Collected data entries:
-- ==== Sys2Proof/Machine/Evict.lean ====
section
/-! DEFINITION. Attention mass and eviction: ATMASS, EVICT with its conditional publication, POSRD, the eviction engine (R325
to R337). -/

namespace Sys2Proof.Machine

/-! ### ATMASS (R327) -/

/-- The offset of a token reference's counter (R326). -/
def trefOff (t : Word) : Nat := 512 * bits t 6 26 + 4 * bits t 0 6

/-- R327: ATMASS, a reduction like REDDM.FADD. -/
def execAtmass (d : CReg) (a b : VSrc) (s : State) : Out :=
  let c := s.pane.creg d.val
  memWord true s (fun s =>
    let p := s.pane
    s.startReq ((chkCap p.part c rD d.val).or (chkBounds p.lanes (fun L => decide (trefOff (a.val p L) + 4 ≤ c.len)) d.val))
      { s.mkReq .red .dm 0x7F {} with
        entry := true, obj := c.obj, aop := .fadd,
        lanes := combineLanes .fadd (fun L => c.base + trefOff (a.val p L)) (b.val p) 32 p.lanes }
      (a.stale p || b.stale p))

/-! ### Page lists (R325, R326) -/

structure PageList where
  nextpos : Nat
  tsz     : Nat
  pages   : List (Nat × Nat)
  deriving DecidableEq, Repr

/-- The size of a KV page. -/
def pageSize (tsz : Nat) : Nat := 512 + 64 * tsz

/-- The header of a page list at an offset: NPAGE, TSZ, NEXTPOS. -/
def listHeader (x off len : Nat) : Option (Nat × Nat × Nat) :=
  let np := nbitsOf x 32 32
  let tsz := nbitsOf x 64 32
  if nbitsOf x 16 16 = 0x4B56 ∧ nbitsOf x 0 16 = 0 ∧ nbitsOf x 128 384 = 0 ∧ np ≤ 65536 ∧ tsz % 16 = 0 ∧ 16 ≤ tsz ∧
      tsz ≤ 16384 ∧ off + 64 + 8 * np ≤ len then some (np, tsz, nbitsOf x 96 32) else none

/-- An entry: POFF and COUNT. -/
def listEntry (x tsz len : Nat) : Option (Nat × Nat) :=
  let poff := nbitsOf x 0 40
  let n := nbitsOf x 40 7
  if nbitsOf x 47 17 = 0 ∧ n ≤ 64 ∧ poff % 512 = 0 ∧ poff < 2 ^ 35 ∧ poff + pageSize tsz ≤ len then some (poff, n) else none

/-- The page list at a root: none where it is malformed. -/
def State.pageList (s : State) (v : Via) (c : Cap) (root : Nat) : State × PRes (Option PageList) :=
  if root < c.base ∨ (root - c.base) % 64 ≠ 0 ∨ c.len < root - c.base + 64 then (s, .ok none)
  else
    let off := root - c.base
    andThen (s.pkgRead v c off 64 false) (fun s b =>
      match listHeader (ofBytes b) off c.len with
      | none => (s, .ok none)
      | some (np, tsz, nextpos) =>
          andThen (s.pkgRead v c (off + 64) (8 * np) false) (fun s b =>
            (s, .ok (((List.range np).mapM (fun e => listEntry (ofBytes ((b.drop (8 * e)).take 8)) tsz c.len)).map
              (fun ps => ⟨nextpos, tsz, ps⟩)))))

/-! ### Issue of EVICT and POSRD (R328, R329, R333, R334) -/

/-- The base die whose stack holds a capability's record. -/
def State.evePlace (s : State) (v : Via) (c : Cap) : State × PRes Nat :=
  andThen (s.pkgAt v c 0 true) (fun s p => (s, .ok (p.1 / 2 ^ 36)))

/-- The same at issue; 16 where the record has no place yet: the command comes to its EVE once it has (R334). -/
def State.eveOf (s : State) (v : Via) (c : Cap) : Nat :=
  match (s.evePlace v c).2 with
  | .ok g => g
  | _ => 16

def Cmd.isEvict (c : Cmd) : Bool :=
  match c.i with
  | .evict _ _ _ => true
  | _ => false

/-- The base die of a POSRD's EVE. -/
def Req.eve (r : Req) : Nat := r.extra.getD 1 16

/-- Whether a POSRD is still to be performed. -/
def Req.posOpen (r : Req) : Bool := r.kind == .posrd && !r.cancelled && r.lanes.any (fun l => l.stage == .issued)

/-- The commands an EVE holds: EVICTs and POSRDs by number. -/
def State.eveQueue (s : State) (g : Nat) : List Nat :=
  ((Tab.vals s.cmds).filter (fun c => c.base == g && c.isEvict)).map Cmd.id ++
    ((Tab.vals s.reqs).filter (fun r => r.posOpen && r.eve == g)).map Req.rid

def State.eveFull (s : State) (g : Nat) : Bool := decide (g < 16) && decide (64 ≤ (s.eveQueue g).length)

/-- A POSRD's accesses (R267: an engine of the base die). -/
def Req.posVia (r : Req) : Via := { who := .cmd r.rid, die := dieOf r.core, part := r.part, busB := true }

/-- R328, R329: EVICT. -/
def execEvict (d : Option (Fin 63)) (a : Fin 57) (ac : Fin 16) (s : State) : Out :=
  let p := s.pane
  let w := fun k => p.sreg (a.val + k)
  let cr := bits (w 0) 0 5
  let chk := s.chkRec (rR ||| rW ||| rA) 256 cr
  let c := { s.mkCmd (.evict d a ac) (some ac) with caps := [p.creg cr], words := (List.range 8).map w }
  let g := s.eveOf c.viaB (p.creg cr)
  if !s.memMayIssue || bit p.cPend cr then .next (held s)
  else if bits (w 0) 5 27 ≠ 0 ∨ bits (w 3) 5 27 ≠ 0 ∨ w 6 ≠ 0 ∨ w 7 ≠ 0 then .next (takeTrap cOperand s.word s)
  else if chk.isNone ∧ s.eveFull g = true then .next (held s)
  else .next (s.startCmd chk { c with base := g } (sRun (d.map Fin.val) 2))

/-- R333: POSRD. -/
def execPosrd (d : Fin 120) (a : CReg) (b : Fin 119) (ac : Fin 16) (s : State) : Out :=
  memWord true s (fun s =>
    let p := s.pane
    let c := p.creg a.val
    let r := { s.mkReq .posrd .tm 0x7F {} with
      d := some d.val, ac := some ac, obj := c.obj, vbase := c.base, size := 256,
      lanes := mkLanes p (fun _ => c.base) (fun L => toBytes 4 (uns (p.vreg b.val L)) ++ toBytes 4 (uns (p.vreg (b.val + 1) L))) }
    let g := s.eveOf r.posVia c
    if (s.chkRec rR 256 a.val).isNone ∧ s.eveFull g = true then held s
    else s.startReq (s.chkRec rR 256 a.val) { r with extra := [c.len, g] } false)

/-! ### EVICT (R330, R332) -/

/-- Whether a command of an EVE has arrived: the accesses that R273 orders before it are done. -/
def State.eveArrived (s : State) (id : Nat) : Bool :=
  match Tab.find s.cmds id, Tab.find s.reqs id with
  | some c, _ => c.stage != 0 || s.cmdReady c
  | none, some r => s.quiet r.pid r.rid && s.homeDone (s.die (dieOf r.core)).clock
  | none, none => false

/-- The place of a command in the order of arrival at its EVE: its number, or the number it took when it came later. -/
def State.eveOrder (s : State) (id : Nat) : Nat :=
  match Tab.find s.cmds id, Tab.find s.reqs id with
  | some c, _ => max id c.ev.arrival
  | none, some r => max id (r.extra.getD 2 0)
  | none, none => id

/-- Whether a command may run at its EVE: one at a time, in order of arrival; a hung EVE waits (R335); none starts on a frozen die
(R391). -/
def State.eveTurn (s : State) (g id : Nat) (started : Bool) : Bool :=
  !(s.base g).eveHung && (started || (!(s.base g).frozen &&
    (s.eveQueue g).all (fun k => decide (s.eveOrder id ≤ s.eveOrder k) || !s.eveArrived k) &&
    !(Tab.vals s.cmds).any (fun c => c.base == g && c.stage != 0 && c.isEvict)))

/-- A step of an EVICT is done: its accesses' page responses are used up. -/
def State.modEv (s : State) (id stage : Nat) (f : Evict → Evict) : State :=
  (s.forget (.cmd id)).modCmd id (fun c => { c with stage := stage, ev := f c.ev })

* **TASK TO CARRY OUT**
Using the data above, return every line that contains the string "cmds".

* **RESPONSE**
  ((Tab.vals s.cmds).filter (fun c => c.base == g && c.isEvict)).map Cmd.id ++
  match Tab.find s.cmds id, Tab.find s.reqs id with
  match Tab.find s.cmds id, Tab.find s.reqs id with
    !(Tab.vals s.cmds).any (fun c => c.base == g && c.stage != 0 && c.isEvict)))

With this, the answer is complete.